Package 'copCAR' reference manual

Title:	Fitting the copCAR Regression Model for Discrete Areal Data
Description:	Provides tools for fitting the copCAR (Hughes, 2015) <DOI:10.1080/10618600.2014.948178> regression model for discrete areal data. Three types of estimation are supported (continuous extension, composite marginal likelihood, and distributional transform), for three types of outcomes (Bernoulli, negative binomial, and Poisson).
Authors:	Emily Goren <[email protected]> and John Hughes <[email protected]>
Maintainer:	John Hughes <[email protected]>
License:	GPL (>= 2)
Version:	2.0-4
Built:	2025-03-07 02:48:04 UTC
Source:	https://github.com/cran/copCAR

Return an adjacency matrix for a square lattice.

Description

Return an adjacency matrix for a square lattice.

Usage

adjacency.matrix(m, n = NULL)
adjacency.matrix(m, n = NULL)

Arguments

`m`	the number of rows in the lattice.
`n`	the number of columns in the lattice. Defaults to `NULL`. If missing, the lattice is assumed to be `m` by `m`.

Details

This function builds the adjacency matrix for the m by n square lattice.

Value

A matrix $A$ of 0s and 1s, where $A_{ij}$ is equal to 1 iff vertices $i$ and $j$ are adjacent.

Fit copCAR model to discrete areal data.

Description

Fit the copCAR model to Bernoulli, negative binomial, or Poisson observations.

Usage

copCAR(formula, family, data, offset, A, method = c("CML", "DT", "CE"),
  confint = c("none", "bootstrap", "asymptotic"), model = TRUE, x = FALSE,
  y = TRUE, verbose = FALSE, control = list())
copCAR(formula, family, data, offset, A, method = c("CML", "DT", "CE"),
  confint = c("none", "bootstrap", "asymptotic"), model = TRUE, x = FALSE,
  y = TRUE, verbose = FALSE, control = list())

Arguments

`formula`	an object of class “`formula`” (or one that can be coerced to that class): a symbolic description of the model to be fitted. The details of the model specification are given under "Details".
`family`	the marginal distribution of the observations at the areal units and link function to be used in the model. This can be a character string naming a family function, a family function or the result of a call to a family function. (See `family` for details of family functions.) Supported families are `binomial`, `negbinomial`, and `poisson`. When the negative binomial family is used, an initial value for $\theta$ must be passed to the `negbinomial` family function.
`data`	an optional data frame, list or environment (or object coercible by `as.data.frame` to a data frame) containing the variables in the model. If not found in data, the variables are taken from `environment(formula)`, typically the environment from which `copCAR` is called.
`offset`	this can be used to specify an a priori known component to be included in the linear predictor during fitting.

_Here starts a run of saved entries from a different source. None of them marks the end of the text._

-- ==== Sys2Proof/Tests/Slice0.lean ====
section
/-! SUPPORT. The model's own tests: an ill-formed command for each check of WellFormed, one-step tests against figures of the
spec, and for each statement with hypotheses concrete states and operands that meet them, clause by clause. -/

namespace Sys2Proof.Tests

open Sys2Proof Sys2Proof.Machine

set_option Elab.async false

/-! ### Small states -/

/-- A block that runs, without an image. -/
def run : State := { State.reset with inReset := false }

/-- A group of die 0 alone with core ports 0 and 1, and one of dies 0 and 1. -/
def grp1 : Group := ⟨true, false, 1, 1, 1, 1, 100, 3⟩
def grp2 : Group := ⟨true, false, 1, 1, 1, 3, 100, 3⟩

/-- Two leaves under one node; stake 0 at level 1 to die 1; THR_FLOOR 2. -/
def cfg : Cfg := { Cfg.none with
  nl := 1, radix := [2], bufs := 4, leaves := 3, stakes := [0x10005], routes := [0, 0x10], groups := [(5, grp1), (6, grp2)]
  adm0 := 0x21111110, adm1 := 100, adm2 := 0x64064 }

/-- Die 0 in service. -/
def svc : State := { run with img := { run.img with st := .inService, cfg := cfg } }

/-- A sum of 32 elements of group `g` at root die 0, root core port 0. -/
def issue (g : Word) : List Word := [g, 31, 0, 0, 0x3F800000, 0, 0, 0, 0, 0, 0, 0, 0, 0, 0, 0]

def mem0 : Member := svc.newMember 0 0 (issue 5) false
def mem1 : Member := svc.newMember 1 0 (issue 5) false

/-- A collective of group 5 in GATHER, in QUEUED and OPEN. -/
def cGather : Coll := { Coll.zero with g := 5, members := [mem0, mem1], aw := awords (issue 5), gStart := some 0 }
def cQueued : Coll := { cGather with st := .queued, qStart := some 0 }
def cOpen : Coll := { cGather with st := .opened, entry := some 0, b := 1000, holds := true }

/-- Die 0 in service with one collective, one port, one stake, one hoop, one channel. -/
def withColl (c : Coll) : State := { svc with colls := [c] }
def withPort (p : Port) : State := { svc with ports := [(0, p)] }
def withStake (x : Stake) : State := { svc with stakes := [(0, x)] }
def withHoop (h : Hoop) : State := { svc with hoops := [(7, h)] }
def withChan (x : Chan) : State := { svc with chans := [(0, x)] }

/-- An ARMED hoop with TARGET 3. -/
def armed (count : BitVec 12) : Hoop := { Hoop.zero with st := .armed, count := count, target := 3, targetN := ~~~3 }

/-- A hoop command word: OP, MODE, hoop 7, ARG. -/
def hoopWord (op mode arg : Nat) : Word := BitVec.ofNat 32 (op + 8 * mode + 16 * 7 + 2 ^ 20 * arg)

/-- A message for the first collective of a group. -/
def msg (g : BitVec 12) (origin : BitVec 16) (b : Body) : Msg := ⟨g, 0, origin, 0, 0, 0, b⟩

/-- The same over an edge of the tree: level and field. -/
def msgOn (l f : Nat) (g : BitVec 12) (origin : BitVec 16) (b : Body) : Msg := ⟨g, 0, origin, 0, l, f, b⟩

/-! ### WellFormed refuses what the port and message tables do not allow -/

theorem test_wf_issue : Instr.wf (.fusedIssue 0 (issue 5) (compl (issue 5))) = true
    ∧ Instr.wf (.fusedIssue 0 (issue 5) []) = false ∧ Instr.wf (.fusedIssue 0 [] (issue 5)) = false := by decide +kernel

theorem test_wf_ports : Instr.wf (.hoopSignalArrival ⟨0, 0, .core 0, 0⟩ .clean) = false
    ∧ Instr.wf (.sendWale 0 5 []) = false ∧ Instr.wf (.sendWale 0 5 (List.replicate 128 0)) = true := by decide +kernel

theorem test_wf_points : Instr.wf (.combineWale 5 0 (.node 1023) 0 .clean) = false
    ∧ Instr.wf (.combineWale 5 0 (.stage 5) 0 .clean) = false ∧ Instr.wf (.combineWale 5 0 (.stage 0) 0 .clean) = false
    ∧ Instr.wf (.combineWale 5 0 (.token 1024 0) 0 .clean) = false ∧ Instr.wf (.combineWale 5 0 (.node 1022) 0 .clean) = true := by decide +kernel

theorem test_wf_message_kind : Instr.wf (.refuse (msg 5 0 .lost)) = false ∧ Instr.wf (.lost (msg 5 0 .lost)) = true
    ∧ Instr.wf (.allSent (msg 5 0 .release)) = false := by decide +kernel
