-- ==== Sys2Proof/Machine/Memory.lean ====
section
/-! DEFINITION. Memory as a list of cells in one canonical form (20_memory.md R50, R56): one byte read, one byte written. -/

namespace Sys2Proof.Machine

open Sys2Proof.Config

/-- MEM_SIZE (00_scope.md R7). -/
def memSize : Nat := 4096

/-- The byte at address `a` (R56): the listed one, else what the address held at reset. -/
def Memory.read (p : Params) : Memory → Nat → Byte
  | [], a => resetByte p a
  | (b, w) :: m, a => if a = b then w else Memory.read p m a

/-- Memory after byte `v` is stored at `a` (R56). The canonical form is kept: a byte equal to the reset byte is not listed. -/
def Memory.write (p : Params) : Memory → Nat → Byte → Memory
  | [], a, v => if v = resetByte p a then [] else [(a, v)]
  | (b, w) :: m, a, v =>
    if a < b then (if v = resetByte p a then (b, w) :: m else (a, v) :: (b, w) :: m)
    else if a = b then (if v = resetByte p a then m else (a, v) :: m)
    else (b, w) :: Memory.write p m a v

/-- The canonical form from address `lo` on: addresses at least `lo`, strictly rising, below 4096, and no entry equal to
what its address reads as unlisted. -/
def Memory.wfFrom (p : Params) : Nat → Memory → Bool
  | _, [] => true
  | lo, (b, w) :: m => decide (lo ≤ b) && decide (b < memSize) && decide (w ≠ resetByte p b) && Memory.wfFrom p (b + 1) m

/-- Memory is in canonical form: equal memories are equal lists. -/
def Memory.wf (p : Params) (m : Memory) : Bool := Memory.wfFrom p 0 m

end Sys2Proof.Machine
end

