-- ==== Sys2Proof/Machine/Flags.lean ====
section
/-! DEFINITION. The flag computations (42_arith_flags.md R130 to R135) and the two orders of the flag and the result write.
VF is the only flag (10_state.md R23). -/

namespace Sys2Proof.Machine

/-- A Boolean written into a register: 1 for true, 0 for false (00_scope.md R14). -/
def flagByte (c : Bool) : Byte := if c then 1 else 0

/-- ADDR: carry out of bit 7, by the exact sum (R131). -/
def carryFlag (a b : Byte) : Byte := flagByte (decide (a.toNat + b.toNat > 255))

/-- SUB and SUBN: 1 means no borrow of `a - b`, that is `b <= a` unsigned (R132, R133). -/
def noBorrowFlag (a b : Byte) : Byte := flagByte (decide (b.toNat ≤ a.toNat))

/-- SHR: the bit shifted out, the old bit 0 (R134). -/
def shrFlag (a : Byte) : Byte := a &&& 1

/-- SHL: the bit shifted out, the old bit 7, as 0 or 1 (R135). -/
def shlFlag (a : Byte) : Byte := flagByte (a &&& 0x80 != 0)

/-- An instruction that writes `flag` into VF and `result` into V[x], each computed from V[x] and V[y], in the order
VF_ORDER selects (R130; log 9). Under flag_first the result reads the registers after the VF write. -/
def State.writeFlagged (s : State) (x y : Reg) (flag result : Byte → Byte → Byte) : State :=
  match s.params.vfOrder with
  | .flagFirst =>
    let s1 := s.setV vf (flag (s.getV x) (s.getV y))
    s1.setV x (result (s1.getV x) (s1.getV y))
  | .flagLast =>
    (s.setV x (result (s.getV x) (s.getV y))).setV vf (flag (s.getV x) (s.getV y))

end Sys2Proof.Machine
end

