/-- Settles O14: a well-formed instruction by `decodeWord_encode`; the word of an ill-formed one stands for no other,
since no other instruction has it. -/
theorem decodeReadsBackEveryEncodedInstruction : Obligations.DecodeReadsBackEveryEncodedInstruction :=
  fun _ _ rest => ⟨fun h => ⟨decodeWord_encode h, decode_bytesOfWord (decodeWord_encode h) rest⟩,
    decodeWord_encode_of_illFormed⟩

/-! ### The opcode map -/

theorem row_mem_opcodeMap (strict : Bool) (i : Instr) : i.row strict ∈ opcodeMap strict := by
  cases i <;> simp [opcodeMap, rowSamples, Instr.row]

theorem row_selects_of_decodeWord (h : decodeWord strict w = some i) : (i.row strict).selects w = true := by
  obtain ⟨rfl, hi⟩ := encode_of_decodeWord h
  exact encode_selects_row hi

/-- A word that selects a row of the map decodes to an instruction of that row. -/
theorem decodeWord_of_mem_opcodeMap {r : OpcodeRow} (hr : r ∈ opcodeMap strict) (h : r.selects w = true) :
    ∃ i, decodeWord strict w = some i ∧ i.row strict = r := by
  obtain ⟨i, -, rfl⟩ := List.mem_map.1 hr
  exact ⟨_, decodeWord_of_selects i h, row_withOperandsOf strict w i⟩

theorem decodeWord_eq_none_iff_no_row :
    decodeWord strict w = none ↔ ∀ r ∈ opcodeMap strict, r.selects w = false := by
  constructor
  · intro hd r hr
    by_contra h
    obtain ⟨i, hi, -⟩ := decodeWord_of_mem_opcodeMap hr (Bool.eq_true_of_not_eq_false h)
    rw [hd] at hi
    cases hi
  · intro h
    by_contra hd
    obtain ⟨i, hi⟩ := Option.ne_none_iff_exists'.1 hd
    exact Bool.false_ne_true ((h _ (row_mem_opcodeMap strict i)).symm.trans (row_selects_of_decodeWord hi))

/-- Settles O12: two rows a word selects are both the row of the one instruction it decodes to. -/
theorem decodingFollowsTheOpcodeMap : Obligations.DecodingFollowsTheOpcodeMap := by
  refine fun strict w => ⟨rfl, fun r hr r' hr' h h' => ?_,
    fun i hi => ⟨row_mem_opcodeMap strict i, row_selects_of_decodeWord hi⟩, decodeWord_eq_none_iff_no_row⟩
  obtain ⟨i, hi, rfl⟩ := decodeWord_of_mem_opcodeMap hr h
  obtain ⟨j, hj, rfl⟩ := decodeWord_of_mem_opcodeMap hr' h'
  rw [Option.some.inj (hi.symm.trans hj)]

/-! ### The illegal words (R77) -/

theorem decodeFamily0_eq_none_iff (hk : fieldKind w = 0x0#4) :
    decodeFamily0 w = none ↔ (fieldNNN w).toNat ≠ 0x0E0 ∧ (fieldNNN w).toNat ≠ 0x0EE := by
  have hw : w.toNat = (fieldNNN w).toNat := by
    simpa [hk] using congrArg BitVec.toNat (encodeNNN_fields w).symm |>.trans (encodeNNN_toNat _ _)
  simp only [decodeFamily0, ← BitVec.toNat_inj, hw]
  split_ifs <;> simp_all

theorem decodeFamily8_eq_none_iff :
    decodeFamily8 w = none ↔ (fieldN w).val ∈ [0x8, 0x9, 0xA, 0xB, 0xC, 0xD, 0xF] := by
  unfold decodeFamily8
  generalize fieldN w = n
  fin_cases n <;> simp

theorem decodeFamilyE_eq_none_iff :
    decodeFamilyE w = none ↔ (fieldNN w).toNat ≠ 0x9E ∧ (fieldNN w).toNat ≠ 0xA1 := by
  unfold decodeFamilyE
  split <;> simp_all [← BitVec.toNat_inj]

theorem decodeFamilyF_eq_none_iff :
    decodeFamilyF w = none ↔ (fieldNN w).toNat ∉ [0x07, 0x0A, 0x15, 0x18, 0x1E, 0x29, 0x33, 0x55, 0x65] := by
  unfold decodeFamilyF
  split <;> simp_all [← BitVec.toNat_inj]

/-- Settles O13, kind by kind: only the families 0, 8, E and F, and under STRICT_5_9 5 and 9, have illegal words. -/
theorem illegalWordsAreExactlyTheListedOnes : Obligations.IllegalWordsAreExactlyTheListedOnes := by
  intro strict w
  unfold decodeWord
  split
  case h_1 hk => simp [hk, decodeFamily0_eq_none_iff hk]
  case h_9 hk => simp [hk, decodeFamily8_eq_none_iff]
  case h_15 hk => simp [hk, decodeFamilyE_eq_none_iff]
  case h_16 =>
    have hk : fieldKind w = 0xF#4 := by simp only [imp_false] at *; bv_omega
    simp [hk, decodeFamilyF_eq_none_iff]
  case h_6 hk | h_10 hk => simp [hk, lowNibbleOk_iff]
  all_goals
    rename_i hk
    simp [hk]

/-- Settles O16, by running the decoder on each word. -/
theorem wordsOfTheSpecDecodeAsItSays : Obligations.WordsOfTheSpecDecodeAsItSays := by
  unfold Obligations.WordsOfTheSpecDecodeAsItSays
  decide

end Sys2Proof
end

section
/-! The assembly syntax (30_encoding.md R81): every operand form reads back what the line of an instruction writes. -/

namespace Sys2Proof.Machine

variable (x y : Reg)

theorem asmNNN_toNat (f : Addr12 → Instr) (nnn : Addr12) : asmNNN f [.num nnn.toNat] = some (f nnn) := by
  have : nnn.toNat ≤ 0xFFF := Nat.le_of_lt_succ nnn.isLt
  simp [asmNNN, this]

theorem asmXNN_toNat (f : Reg → Byte → Instr) (nn : Byte) : asmXNN f [.reg x, .num nn.toNat] = some (f x nn) := by
  have : nn.toNat ≤ 0xFF := Nat.le_of_lt_succ nn.isLt
  simp [asmXNN, this]

theorem asmXYN_val (f : Reg → Reg → Nibble → Instr) (n : Nibble) :
    asmXYN f [.reg x, .reg y, .num n.val] = some (f x y n) :=
  dif_pos n.isLt

theorem asmSkip_toNat (f : Reg → Byte → Instr) (g : Reg → Reg → Instr) (nn : Byte) :
    asmSkip f g [.reg x, .num nn.toNat] = some (f x nn) := by
  rw [asmSkip, asmXNN_toNat]

theorem assemble_disassemble {i : Instr} {l : AsmLine} (h : disassemble i = some l) : assemble l = some i := by
  cases i
  case cls | ret | move | or | and | xor | addr | sub | shr | subn | shl => cases h; rfl
  case skpr | skup | moved | keyd | loadd | loads | addi | ldspr | bcd | stor | read => cases h; rfl
  case jump | call | loadi | jumpi => cases h; exact asmNNN_toNat _ _
  case load | add | rand => cases h; exact asmXNN_toNat _ _ _
  case seImm | sneImm => cases h; exact asmSkip_toNat _ _ _ _
  case draw => cases h; exact asmXYN_val _ _ _ _
  case seReg | sneReg =>
    obtain ⟨rfl, hl⟩ := Option.ite_none_right_eq_some.1 h
    cases hl; rfl

theorem disassemble_eq_none_iff {i : Instr} :
    disassemble i = none ↔ ∃ x y n, n ≠ 0 ∧ (i = .seReg x y n ∨ i = .sneReg x y n) := by
  cases i <;> simp [disassemble]

/-- Settles O17: `assemble_disassemble` and `disassemble_eq_none_iff`. -/
theorem assemblyLinesStandForTheirInstructions : Obligations.AssemblyLinesStandForTheirInstructions :=
  fun _ => ⟨fun _ => assemble_disassemble, disassemble_eq_none_iff⟩

end Sys2Proof.Machine
end

section
/-! A tick that fetches a legal word (30_encoding.md R76). -/

namespace Sys2Proof.Machine

/-- Settles O3: `step_of_decoded`, and pc + 2 does not wrap where the fetch is in range. -/
theorem stepRunsTheDecodedInstruction : Obligations.StepRunsTheDecodedInstruction :=
  fun _ _ hr hc hd => ⟨step_of_decoded hr hc hd, entryState_pc_toNat hc⟩

end Sys2Proof.Machine
end

section
/-! The statements about control flow (40_control_flow.md R100 to R108). -/

namespace Sys2Proof.Machine

variable {s : State}

/-! ### The instructions that write pc alone -/

theorem onlyPc_setPc (s : State) (w : Word) : OnlyPc s (s.setPc w) := ⟨rfl, fun _ => rfl⟩

theorem exec_jump (nnn : Addr12) (s : State) : exec (.jump nnn) s = .next (s.setPc (zext16 nnn)) := rfl

theorem exec_jumpi (nnn : Addr12) (s : State) :
    exec (.jumpi nnn) s = .next (s.setPc (zext16 (s.getV 0) + zext16 nnn)) := rfl

theorem exec_seImm (x : Reg) (nn : Byte) (s : State) : exec (.seImm x nn) s = .next (s.skipIf (s.getV x == nn)) := rfl

theorem exec_sneImm (x : Reg) (nn : Byte) (s : State) : exec (.sneImm x nn) s = .next (s.skipIf (s.getV x != nn)) := rfl

theorem exec_seReg (x y : Reg) (n : Nibble) (s : State) :
    exec (.seReg x y n) s = .next (s.skipIf (s.getV x == s.getV y)) := rfl

theorem exec_sneReg (x y : Reg) (n : Nibble) (s : State) :
    exec (.sneReg x y n) s = .next (s.skipIf (s.getV x != s.getV y)) := rfl

theorem skipIf_beq_pc (s : State) (a b : Byte) : (s.skipIf (a == b)).pc = if a = b then s.pc + 2 else s.pc := by
  simp

theorem skipIf_bne_pc (s : State) (a b : Byte) : (s.skipIf (a != b)).pc = if a = b then s.pc else s.pc + 2 := by
  simp

/-! ### Jumps -/

/-- A jump to a target no word can be fetched from ends the session at the next fetch (R101, R104). -/
theorem step_setPc_of_lt {w : Word} (hr : s.halt = .running) (h : 0xFFE < w.toNat) :
    step (s.setPc w) = .fault (.memOutOfRange (max w.toNat 0x1000)) :=
  step_of_not_canFetch (s := s.setPc w) hr (Nat.not_le.2 h)
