-- ==== Sys2Proof/Word.lean ====
section
/-! DEFINITION. The words, addresses and indexes of the bridge (spec/00 "Sizes and addresses", R178). -/

namespace Sys2Proof

/-- A TPL word: 8 bytes, bits 0 to 63 (R178). -/
abbrev Word := BitVec 64

/-- A downstream address, used by the devices: 48 bits. -/
abbrev DAddr := BitVec 48

/-- A host address, used toward the host: 50 bits. -/
abbrev HAddr := BitVec 50

/-- A tick value: 32 bits, arithmetic modulo 2^32 (R100). -/
abbrev Tick := BitVec 32

/-- One event counter: 32 bits, wrapping (R136). -/
abbrev Count := BitVec 32

/-- A source field of a packet header: 0..31 (R165). -/
abbrev Source := BitVec 5

/-- A tag field of a packet header: 0..127 (R165). -/
abbrev Tag := BitVec 7

/-- The index of a Transaction Table entry (R51). -/
abbrev EntryId := Fin 64

/-- The index of a window record (R1). -/
abbrev WinId := Fin 24

/-- The id of a requester (R64). -/
abbrev ReqId := Fin 16

/-- The number of a walk slot (R25). -/
abbrev WalkId := Fin 4

/-- The number of a fence slot (R112). -/
abbrev FenceId := Fin 4

/-- The number of a management slot (R151). -/
abbrev MgmtId := Fin 8

end Sys2Proof
end

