-- ==== Sys2Proof/Decode.lean ====
section
/-! DEFINITION. The command that a word spells by the table's bits. spec/opcode_table.json gives no row any
bits (its header: 0 rows with fields, 50 rows unread), so no word spells a command. -/

namespace Sys2Proof

/-- The command that the `nbits` bits of `w` spell: none, since no row of the table has bits
(log entry 23). -/
def decodeTableWord (_nbits _w : Nat) : Option Instr :=
  none

end Sys2Proof
end

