/-- What FREE means for every slot and entry: each of its other fields is cleared
(R42, R51, R52, R112, R142, R151). -/
def FreeLaw (s : State) : Prop :=
  (∀ i : EntryId, (s.entries[i]).state = .free → s.entries[i] = {})
    ∧ (∀ k : WalkId, (s.walks[k]).state = .free → s.walks[k] = {})
    ∧ (∀ k : FenceId, (s.fences[k]).state = .free → s.fences[k] = {})
    ∧ (s.alertSlot.state = .free → s.alertSlot = {})
    ∧ ∀ m : MgmtId, (s.mgmt[m]).state = .free → s.mgmt[m] = {}

/-- The words of data that an answer carries: the length of a READ answered OK, otherwise none (R55). -/
def Entry.answerLength (e : Entry) (a : Answer) : Nat :=
  if a.status = .ok ∧ e.kind = .read then e.length else 0

/-- The fields of an entry that is not FREE (R51, R55). -/
def Entry.legal (e : Entry) : Prop :=
  1 ≤ e.length ∧ e.length ≤ 64 ∧ e.reqTag.toNat ≤ 31
    ∧ (e.state = .translating → e.hostAddr = none)
    ∧ (e.state = .queued ∨ e.state = .issued ∨ e.state = .retryWait ∨ e.state = .abandoned →
        e.hostAddr.isSome = true)
    ∧ (e.releaseTick.isSome = true ↔ e.state = .retryWait)
    ∧ (e.abandonTick.isSome = true ↔ e.state = .abandoned)
    ∧ (e.answer.isSome = true ↔ e.state = .answering)
    ∧ (e.upstreamOpen = true → e.state = .answering ∧ e.hostAddr.isSome = true)
    ∧ (e.state.inFlight = true → e.payload.length = if e.kind = .write then e.length else 0)
    ∧ (e.state.inFlight = false → e.payload = [])
    ∧ ∀ a ∈ e.answer, a.data.length = e.answerLength a

/-- Every entry that is not FREE has the fields its state gives it (R51). -/
def EntryLaw (s : State) : Prop :=
  ∀ i : EntryId, (s.entries[i]).state ≠ .free → (s.entries[i]).legal

/-- Five timing settings in their ranges (R103). -/
def Timing.legal (t : Timing) : Prop :=
  t.periodCode ≤ 4 ∧ 1 ≤ t.walkTimeout ∧ t.walkTimeout ≤ 65535 ∧ 1 ≤ t.reclaimTime ∧ t.reclaimTime ≤ 65535
    ∧ t.walkRetryLimit ≤ 15 ∧ t.walkBackoffBase ≤ 15

/-- The six settings of a context in their ranges (R64). -/
def Context.legal (c : Context) : Prop :=
  1 ≤ c.limit ∧ c.limit ≤ 32 ∧ 1 ≤ c.timeout ∧ c.timeout ≤ 65535 ∧ c.retryLimit ≤ 15 ∧ c.backoffBase ≤ 15

/-- Every setting and every retry count is in its range
(R25, R51, R64, R79, R103, R139, R142, R147). -/
def SettingsLaw (s : State) : Prop :=
  (∀ r : ReqId, (s.contexts[r]).legal) ∧ s.timing.legal ∧ s.tickTiming.legal
    ∧ 1 ≤ s.guarantee ∧ s.guarantee ≤ 8
    ∧ s.apertureBase.toNat % 65536 = 0
    ∧ s.alertAddress.toNat % 8 = 0 ∧ s.alertAddress.toNat + 16 ≤ 2 ^ 50
    ∧ (∀ i : EntryId, (s.entries[i]).retryCount ≤ 15)
    ∧ (∀ k : WalkId, (s.walks[k]).retryCount ≤ 15)
    ∧ s.alertSlot.retryCount ≤ 15

/-- What stands in the bridge while the U-port is DOWN
(R41, R61, R77, R79, R128, R146, R162, R167, R170, R172, R174). -/
def UpstreamDownLaw (s : State) : Prop :=
  s.uUp = false →
    s.uHoldReq = false ∧ s.uHoldCpl = false ∧ s.uReqIn = [] ∧ s.uCplIn = [] ∧ s.uTx = none
      ∧ s.dCplIn = [] ∧ s.downQ = [] ∧ s.refusalCount = 0
      ∧ s.cache = [] ∧ s.backlog = [] ∧ s.issueQ = [] ∧ s.ownList = []
      ∧ (∀ k : WalkId, (s.walks[k]).state = .free)
      ∧ (∀ i : EntryId, ((s.entries[i]).state = .free ∨ (s.entries[i]).state = .answering)
          ∧ (s.entries[i]).upstreamOpen = false)
      ∧ s.alertSlot.state = .free
      ∧ (∀ k : FenceId, (s.fences[k]).state = .free)
      ∧ (∀ w : WinId, (s.windows[w]).state ≠ .retiring)
      ∧ (∀ m : MgmtId, (s.mgmt[m]).state = .free)
      ∧ s.mgmtOrder = [] ∧ s.headWaiting = false ∧ s.replyOrder = [] ∧ s.replyRefusals = []
      ∧ ∀ r : ReqId, (s.contexts[r]).quiesce = none

/-- What stands in the bridge while the D-port is DOWN (R59, R60, R78, R167, R176). -/
def DownstreamDownLaw (s : State) : Prop :=
  s.dUp = false →
    s.dHoldReq = false ∧ s.dHoldCpl = false ∧ s.dReqIn = [] ∧ s.dTx = none
      ∧ s.refusalQ = [] ∧ s.answerQ = [] ∧ s.issueQ = [] ∧ s.backlog = []
      ∧ (∀ k : WalkId, (s.walks[k]).waiters = [])
      ∧ (∀ i : EntryId, (s.entries[i]).state = .free ∨ (s.entries[i]).state = .abandoned)
      ∧ ∀ r : ReqId, (s.contexts[r]).outstanding = 0 ∧ (s.contexts[r]).state ≠ .draining

/-- The alert trigger has been acted on: its five conditions do not hold together (R141). -/
def AlertLaw (s : State) : Prop :=
  triggerHolds s = false

/-! ## The words of the statements

Each of these writes out, from the spec's rules, an effect that several statements name. -/

/-- The records are offered in order, and the alert trigger is evaluated once if one of them was enqueued
(R132, R141). -/
def noteRecords (rs : List FaultRecord) (s : State) : State :=
  let t := rs.foldl (fun u r => offerRecord r u) s
  if rs ≠ [] ∧ s.faults.length < 16 then evalTrigger t else t

/-- The fence slots that end when fence `k` loses `lost k` marks: the WAITING ones whose count reaches 0
(R119, R120). -/
def endedFences (lost : FenceId → Nat) (s : State) : List FenceId :=
  (List.finRange 4).filter fun k =>
    decide ((s.fences[k]).state = .waiting) && decide (0 < (s.fences[k]).remaining)
      && decide ((s.fences[k]).remaining ≤ lost k)

/-- Fence `k` loses `lost k` marks: counts fall, fences whose counts reach 0 free their slots and their
RETIRING windows, and their awaiting slots become REPLYING with DONE in ascending order (R119, R120). -/
def shed (lost : FenceId → Nat) (s : State) : State :=
  let ended := endedFences lost s
  { s with
    fences := Vector.ofFn fun k : Fin 4 =>
      if k ∈ ended then {} else { s.fences[k] with remaining := (s.fences[k]).remaining - lost k }
    windows := Vector.ofFn fun w : Fin 24 =>
      if (s.windows[w]).state = .retiring
          ∧ ended.any (fun k => decide ((s.fences[k]).command = some .retireWindow)
              && decide ((s.fences[k]).scope = some (.window w))) = true then
        { s.windows[w] with state := .free }
      else s.windows[w]
    mgmt := Vector.ofFn fun m : Fin 8 =>
      if ended.any (fun k => decide ((s.fences[k]).awaiting = some m)) = true then
        { s.mgmt[m] with state := .replying, payload := [], reply := [resultWord .done] }
      else s.mgmt[m]
    replyOrder := s.replyOrder ++ ended.filterMap fun k => (s.fences[k]).awaiting }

This should be `NULL` or a numeric vector of length equal to the number of observations. One or more `offset` terms can be included in the formula instead or as well, and if more than one is specified their sum is used. See `model.offset`.
`A`	the symmetric binary adjacency matrix for the underlying graph.
`method`	the method for inference. `copCAR` supports the continous extension (“`CE`”), distributional transform (“`DT`”), and composite marginal likelihood (“`CML`”).
`confint`	the method for computing confidence intervals. This defaults to “`none`”. The other options are “`bootstrap`” (for parametric bootstrap intervals using the quantile method) and “`asymptotic`” (for intervals computed using an estimate of the asymptotic covariance matrix).
`model`	a logical value indicating whether the model frame should be included as a component of the returned value.
`x`	a logical value indicating whether the model matrix used in the fitting process should be returned as a component of the returned value.
`y`	a logical value indicating whether the response vector used in the fitting process should be returned as a component of the returned value.
`verbose`	a logical value indicating whether to print various messages to the screen, including progress updates. Defaults to `FALSE`.
`control`	a list of parameters for controlling the fitting process. `bootit` the size of the (parametric) bootstrap sample. This applies when `confint = "bootstrap"`, or when `confint = "asymptotic"` and `method = "CML"` or `method = "DT"`. Defaults to `500`. `m` the number of vectors of standard uniforms used to approximate the expected likelhood when `method = "CE"`. Defaults to `1000`. `rho.max` the value $\rho^{\max}$ , which is the maximum value of $\rho$ used to approximate the CAR variances when `method = "CE"` or `method = "DT"`. If missing, assumed to be `0.999`. `epsilon` the tolerance $\epsilon > 0$ used to approximate the CAR variances when `method = "CE"` or `method = "DT"`. If missing, assumed to be `0.01`. item`maxit`the maximum number of iterations to be used by `optim` when optimizing the objective function. Defaults to `1000`. `parallel` a logical value indicating whether to parallelize the bootstrap. This defaults to `TRUE` if the parallel package can be loaded. `type` the cluster type, one of “`SOCK`” (default), “`PVM`”, “`MPI`”, or “`NWS`”. `nodes` the number of slave nodes to create.

Details

This function performs frequentist inference for the copCAR model proposed by Hughes (2015). copCAR is a copula-based areal regression model that employs the proper conditional autoregression (CAR) introduced by Besag, York, and Mollié (1991). Specifically, copCAR uses the CAR copula, a Caussian copula based on the proper CAR.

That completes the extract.